Children with mathematics disorders (dyscalculia) have problems recognizing and counting numbers correctly. They have difficulty using numbers in everyday settings. Mathematics disorders are typically diagnosed in the first few years of elementary school when formal teaching of numbers and basic math concepts begins. Children with mathematics disorders usually have a coexisting reading disorder, a disorder of written expression, or both.

Disorders of written expression

Disorders of written expression typically occur in combination with reading disorders or mathematics disorders or both. The condition is characterized by difficulty with written compositions (dysgraphia). Children with this type of learning disorder have problems with spelling, punctuation, grammar, and organizing their thoughts in writing.

Disorders of fine motor skills

Children with motor skill disorders (dyspraxia) have coordination problems and may have difficulty with handwriting tasks and speech patterns. Dyspraxia tends to affect boys more than girls.

Information processing disorders

Information processing disorders often occur along with other types of learning disorders. Children with this problem have difficulty processing the sensory input they receive, specifically sight and sound information. They can see and hear adequately, but they have difficulty distinguishing between different visual cues and auditory signals, and may have problems understanding spatial relationships and sequencing the sights and sounds they observe.

Demographics

Learning disorders affect approximately two million children between the ages of six and 17 (5 percent of public school children), although some experts think the figure may be as high as 15 percent. The male to female ratio for learning disorders is about five to one.

Causes and symptoms

Learning disorders are thought to be caused by neurological abnormalities or differences that trigger impairments in the regions of the brain that control visual and language processing and attention and planning. These traits may be genetically linked. Children from families with a history of learning disorders are more likely to develop disorders themselves. In 2003, a team of Finnish researchers reported finding a candidate gene for developmental dyslexia on human chromosome 15q21.

Learning difficulties may also be caused by such medical conditions as a traumatic brain injury or brain infections such as encephalitis or meningitis .

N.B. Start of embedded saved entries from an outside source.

-- ==== Sys2Proof/Certificates/Slice0/Obligations.lean ====
section
/-! DEFINITION. The statements about this block, for the provers: what each command does and leaves alone, what every step
keeps, and what the rules of the manual say of whole situations. -/

open Sys2Proof Sys2Proof.Machine

/-- For every command c, every list rest of waiting commands and every state s: the step of s with c in front of rest is exec
of c on s with the queue rest. (95_what_each_step_holds.md) -/
def Obligations.StepRunsTheFrontCommand : Prop :=
  ∀ (c : Instr) (rest : List Instr) (s : State), step { s with pending := c :: rest } = exec c { s with pending := rest }

/-- The model's choice (log entry 3), not a rule of the manual: with no command waiting and VAUX present, a step answers a
next state whose management-island time is one millisecond later, with memory, ports and every Object Dictionary value
unchanged; without VAUX the step changes nothing. (16_faults_checkpoints_spares.md, 18_power_reset_states.md) -/
def Obligations.EmptyQueueLetsAMillisecondPass : Prop :=
  (∀ (s : State), s.pending = [] → s.power.vaux = true → ∃ t, step s = .next t ∧ t.timeMs = s.timeMs + 1 ∧ t.mem = s.mem ∧
    t.hostMem = s.hostMem ∧ t.ports = s.ports ∧ t.od = s.od ∧ t.cores = s.cores ∧ t.pending = []) ∧
  (∀ (s : State), s.pending = [] → s.power.vaux = false → step s = .next s)

/-- At State.reset device memory and host memory are in canonical form, the queue is empty, and every byte of memory reads as
the value that log entry 4 names for a byte that nothing has written. (09_memory_and_host_data.md) -/
def Obligations.ResetIsCanonical : Prop :=
  State.reset.Canonical ∧ State.reset.pending = [] ∧ ∀ a, State.reset.byteAt a = unwritten ∧ State.reset.hostByteAt a =
    unwritten

/-- For every state s whose device and host memories are in canonical form (addresses strictly rising, nothing listed that
reads as unwritten), if the step of s answers the next state t, both memories of t are in canonical form: no command of the
table, and no tick, breaks the form in which equal memories are equal data. (09_memory_and_host_data.md,
95_what_each_step_holds.md) -/
def Obligations.EveryStepKeepsMemoryCanonical : Prop :=
  ∀ (s t : State), s.Canonical → step s = .next t → t.Canonical

/-- For every command i and every state s, if exec of i on s answers the next state t, the commands that wait in t are those
that wait in s, in the same order. (95_what_each_step_holds.md) -/
def Obligations.EveryCommandKeepsTheQueue : Prop :=
  ∀ (i : Instr) (s t : State), exec i s = .next t → t.pending = s.pending

/-- For every command i and every state s: if the operands of i lie in the ranges for which the hardware has wires, exec
answers a next state; otherwise exec refuses it as ill-formed. No command faults and none is refused for want of a meaning.
For each of the 16 rows that run on an engine (engineRow names its core, kinds, checks and effect): a queued command of the
row's kinds that can start leaves the queue and has the row's effect; else the command that issues to an idle engine and
can start leaves its stream and has that effect at once; one that issues to a busy engine, or cannot start yet, leaves its
stream for the engine's queue. The model's choice, not a rule of the manual: for each of the 34 Timetable rows, where no
queued command of the row's kinds can start and the sequencer has no next command of those kinds (no ready stream, a parked
island, or a command of another kind), exec leaves the state as it is. (95_what_each_step_holds.md, 00_scope.md, R250,
R251, R259, R455, 08_timetable_and_signal_boxes.md) -/
def Obligations.EveryCommandRunsInItsTurn : Prop :=
  (∀ (i : Instr) (s : State), if i.wellFormed then ∃ t, exec i s = .next t else ∃ o, exec i s = .refused (.illFormed o)) ∧
  (∀ (i : Instr) (c : Nat) (kinds : List CmdKind) (ok : State → Issue → Bool) (s : State), timetableRow i = some (c, kinds,
    ok) → c < 288 → s.queuedFirst i = none → s.issue c kinds = none → exec i s = .next s) ∧
  (∀ (i : Instr) (r : EngineRow) (it : Issue) (s : State), engineRow i = some r → r.core < 288 → s.coreActs r.core = true →
    s.queuedFirst i = some it → exec i s = .next (r.run (s.unqueue it) it)) ∧
  (∀ (i : Instr) (r : EngineRow) (it : Issue) (s : State), engineRow i = some r → s.Launches r.core r.kinds r.ok r.can it →
    exec i s = .next (r.run (s.leave it) it)) ∧
  (∀ (i : Instr) (r : EngineRow) (it : Issue) (s : State), engineRow i = some r → s.Issues r.core r.kinds it → r.ok s it =
    true → s.queuedFirst i = none → (s.engineIdle it && r.can s it) = false → exec i s = .next ((s.leave it).enqueue it))

/-- For device memory in canonical form and a write of the bytes bs at address a: the byte at a + k reads the k-th written
byte, every byte outside the written ones reads as before, and the memory is again in canonical form.
(09_memory_and_host_data.md) -/
def Obligations.MemoryReadsWhatWasWritten : Prop :=
  ∀ (s : State) (a : Nat) (bs : List Byte), Memory.wf s.mem = true → (∀ k (h : k < bs.length), (s.put a bs).byteAt (a + k) =
    bs[k]) ∧ s.SameOutside (s.put a bs) a bs.length ∧ Memory.wf (s.put a bs).mem = true

/-- For each of the 34 Timetable rows (timetableRow names its core, its command kinds and its operand checks): where no
queued command of those kinds starts first, the sequencer of the core issues a command of those kinds, and its header or
its operands are refused, exec answers the state in which the stream of the command has faulted with the cause
SYNC_CMD_REFUSED (0x0101); the stream then stands FAULTED and no signal has been counted. (R252) -/
def Obligations.RefusedCommandFaultsItsStream : Prop :=
  ∀ (i : Instr) (c : Nat) (kinds : List CmdKind) (ok : State → Issue → Bool) (it : Issue) (s : State), timetableRow i = some
    (c, kinds, ok) → c < 288 → s.queuedFirst i = none → s.issue c kinds = some it → s.accepts ok it = false → ∃ t, exec i s =
    .next t ∧ t = s.faultIssue it 0x0101 ∧ (t.stream it.core it.slot).state = 4 ∧ t.counted Od.SYNC_SIGNALS = s.counted
    Od.SYNC_SIGNALS

/-- For TILE in output-stationary, input-stationary and element-wise mode: where the command issues to an idle array and
starts (Launches), no word of memory shows an uncorrected error, and a chained tile names no west scale address, exec
answers the state in which its stream has gone on (leave), the tile has started, ARRAY_CTL, ARRAY_STATUS and the cycle
counts are those of one tile, and its outputs have been converted and taken their route (tileEffect), at whose end it
signals. With one detected error waiting at the array before an output at which the tile can be replayed, the state is that
of the same effect with one replay counted and twice the cycles. Shown to complete, under conditions on the state and the
operands alone: TILE_OUTPUT_STAT, TILE_INPUT_STAT, TILE_ELEMENTWISE. (R53, R60, R78, R80, R86, R87, R251) -/
def Obligations.TileRunsAndSignals : Prop :=
  (∀ (c : Nat) (fz : Freeze) (it : Issue) (s u : State), s.Launches c [.tileOut, .tileReserved] State.tileOk State.tileCan it
    → u = s.leave it → u.Clean → (u.array it.core (cmdBits it.w 192 2)).armed = [] → (u.chainIn it.tile).isEmpty = true ∨
    tWestScale it.w = 0 → exec (.tileOutputStat c fz) s = .next (((u.start it (tileCycles it.w) (tileCycles it.w)).tileCounts
    it fz 0).tileEffect it)) ∧
  (∀ (c : Nat) (fz : Freeze) (e : CellError) (it : Issue) (s u : State), s.Launches c [.tileOut, .tileReserved] State.tileOk
    State.tileCan it → u = s.leave it → u.Clean → (u.array it.core (cmdBits it.w 192 2)).armed = [e] → u.replayable it.tile
    e.out = true → exec (.tileOutputStat c fz) s = .next (((u.start it (tileCycles it.w) (tileCycles it.w * 2)).tileCounts it
    fz 1).tileEffect it)) ∧
  (∀ (c : Nat) (fz : Freeze) (it : Issue) (s u : State), s.Launches c [.tileIn] State.tileOk State.tileCan it → u = s.leave
    it → u.Clean → (u.array it.core (cmdBits it.w 192 2)).armed = [] → (u.chainIn it.tile).isEmpty = true ∨ tWestScale it.w =
    0 → exec (.tileInputStat c fz) s = .next (((u.start it (tileCycles it.w) (tileCycles it.w)).tileCounts it fz
    0).tileEffect it)) ∧
  (∀ (c : Nat) (fz : Freeze) (e : CellError) (it : Issue) (s u : State), s.Launches c [.tileIn] State.tileOk State.tileCan it
    → u = s.leave it → u.Clean → (u.array it.core (cmdBits it.w 192 2)).armed = [e] → u.replayable it.tile e.out = true →
    exec (.tileInputStat c fz) s = .next (((u.start it (tileCycles it.w) (tileCycles it.w * 2)).tileCounts it fz
    1).tileEffect it)) ∧
  (∀ (c : Nat) (fz : Freeze) (it : Issue) (s u : State), s.Launches c [.tileElem] State.tileOk State.tileCan it → u = s.leave
    it → u.Clean → (u.array it.core (cmdBits it.w 192 2)).armed = [] → (u.chainIn it.tile).isEmpty = true ∨ tWestScale it.w =
    0 → exec (.tileElementwise c fz) s = .next (((u.start it (tileCycles it.w) (tileCycles it.w)).tileCounts it fz
    0).tileEffect it)) ∧
  (∀ (c : Nat) (fz : Freeze) (e : CellError) (it : Issue) (s u : State), s.Launches c [.tileElem] State.tileOk State.tileCan
    it → u = s.leave it → u.Clean → (u.array it.core (cmdBits it.w 192 2)).armed = [e] → u.replayable it.tile e.out = true →
    exec (.tileElementwise c fz) s = .next (((u.start it (tileCycles it.w) (tileCycles it.w * 2)).tileCounts it fz
    1).tileEffect it))

/-- Where a move issues to an idle move engine and starts (Launches: its operands are accepted and its ports and islands
carry traffic), and no word of memory shows an uncorrected error: its stream goes on (leave); a local MOVE copies its rows
(skewed where its destination says so), counts what it read of the host and completes; a MOVE to another package sends its
messages and waits for their acknowledgements; TRANSPOSE and REQUANT write their destination, count their blocks of 128 x
128 elements and complete when no block meets a second detected error; a SPILL writes its slot in its format, and a FILL
writes the codes of the slot to its rows, each loading SIDING_CTL, counting and completing. Each next state is given
exactly. Shown to complete, under conditions on the state and the operands alone: MOVE, MOVE_TRANSPOSE, MOVE_REQUANT,
MOVE_SPILL, MOVE_FILL. (R181, R183, R185, R186, R251, R352) -/
def Obligations.MoveRunsAndSignals : Prop :=
  (∀ (c : Nat) (it : Issue) (s u : State), s.Launches c [.moveCopy, .moveReserved] State.moveOk State.moveCan it → u =
    s.leave it → u.Clean → isRemote (mvDst it.w) = false → exec (.move c) s = .next (((if skewOf (mvDst it.w) = 0 then
    (u.start it (moveCost it.w) (moveCost it.w)).copyRows it else (u.start it (moveCost it.w) (moveCost it.w)).copySkewed
    it).countHostRead it).finish it)) ∧
  (∀ (c : Nat) (it : Issue) (s u : State), s.Launches c [.moveCopy, .moveReserved] State.moveOk State.moveCan it → u =
    s.leave it → u.Clean → isRemote (mvDst it.w) = true → exec (.move c) s = .next (((u.start it (moveCost it.w) (moveCost
    it.w)).countHostRead it).sendMove it)) ∧
  (∀ (c : Nat) (it : Issue) (s u : State), s.Launches c [.moveTranspose] State.moveOk State.moveCan it → u = s.leave it →
    u.Clean → ((u.start it (moveCost it.w) (moveCost it.w)).ttMet it).any (·.2) = false → exec (.moveTranspose c) s = .next
    (((((u.start it (moveCost it.w) (moveCost it.w)).loadTt it).ttTranspose it).count Od.TT_BLOCKS (ttBlocks it.w)).finish
    it)) ∧
  (∀ (c : Nat) (it : Issue) (s u : State), s.Launches c [.moveRequant] State.moveOk State.moveCan it → u = s.leave it →
    u.Clean → ((u.start it (moveCost it.w) (moveCost it.w)).ttMet it).any (·.2) = false → exec (.moveRequant c) s = .next
    (((((u.start it (moveCost it.w) (moveCost it.w)).loadTt it).ttRequant it).count Od.TT_BLOCKS (ttBlocks it.w)).finish it)) ∧
  (∀ (c : Nat) (it : Issue) (s u : State), s.Launches c [.moveSpill] State.moveOk State.moveCan it → u = s.leave it → u.Clean
    → exec (.moveSpill c) s = .next ((((((u.start it (moveCost it.w) (moveCost it.w)).loadSiding it).spillSlot it).1.count
    Od.SIDING_RAW_BYTES ((srcRows it.w).n * (srcRows it.w).bytes)).count Od.SIDING_STORED_BYTES (((u.start it (moveCost it.w)
    (moveCost it.w)).loadSiding it).spillSlot it).2).finish it)) ∧
  (∀ (c : Nat) (it : Issue) (s u : State), s.Launches c [.moveFill] State.moveOk State.moveCan it → u = s.leave it → u.Clean
    → exec (.moveFill c) s = .next ((((u.start it (moveCost it.w) (moveCost it.w)).loadSiding it).fillSlot it).finish it))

The defining symptom of a learning disorder is academic performance that is markedly below a child's age and grade capabilities and measured IQ. Children with a reading disorder may confuse or transpose words or letters and omit or add syllables to words. The written homework of children with disorders of written expression is filled with grammatical, spelling, punctuation, and organizational errors. The child's handwriting is often extremely poor. Children with mathematical disorders are often unable to count in the correct sequence, to name numbers, and to understand numerical concepts.

When to call the doctor

A child thought to have a learning disorder should undergo a complete medical examination to rule out an organic cause of the problem. This may include an eye exam by an ophthalmologist, a psychological exam by a psychologist, and an exam by an otolaryngologist (an ear, nose, and throat doctor, or ENT).

Diagnosis

Problems with vision or hearing, mental disorders (depression, attention-deficit/hyperactivity disorder ), mental retardation , cultural and language differences, and inadequate teaching may be mistaken for learning disorders or may complicate a diagnosis. A comprehensive medical, psychological, and educational assessment is critical to making a correct diagnosis.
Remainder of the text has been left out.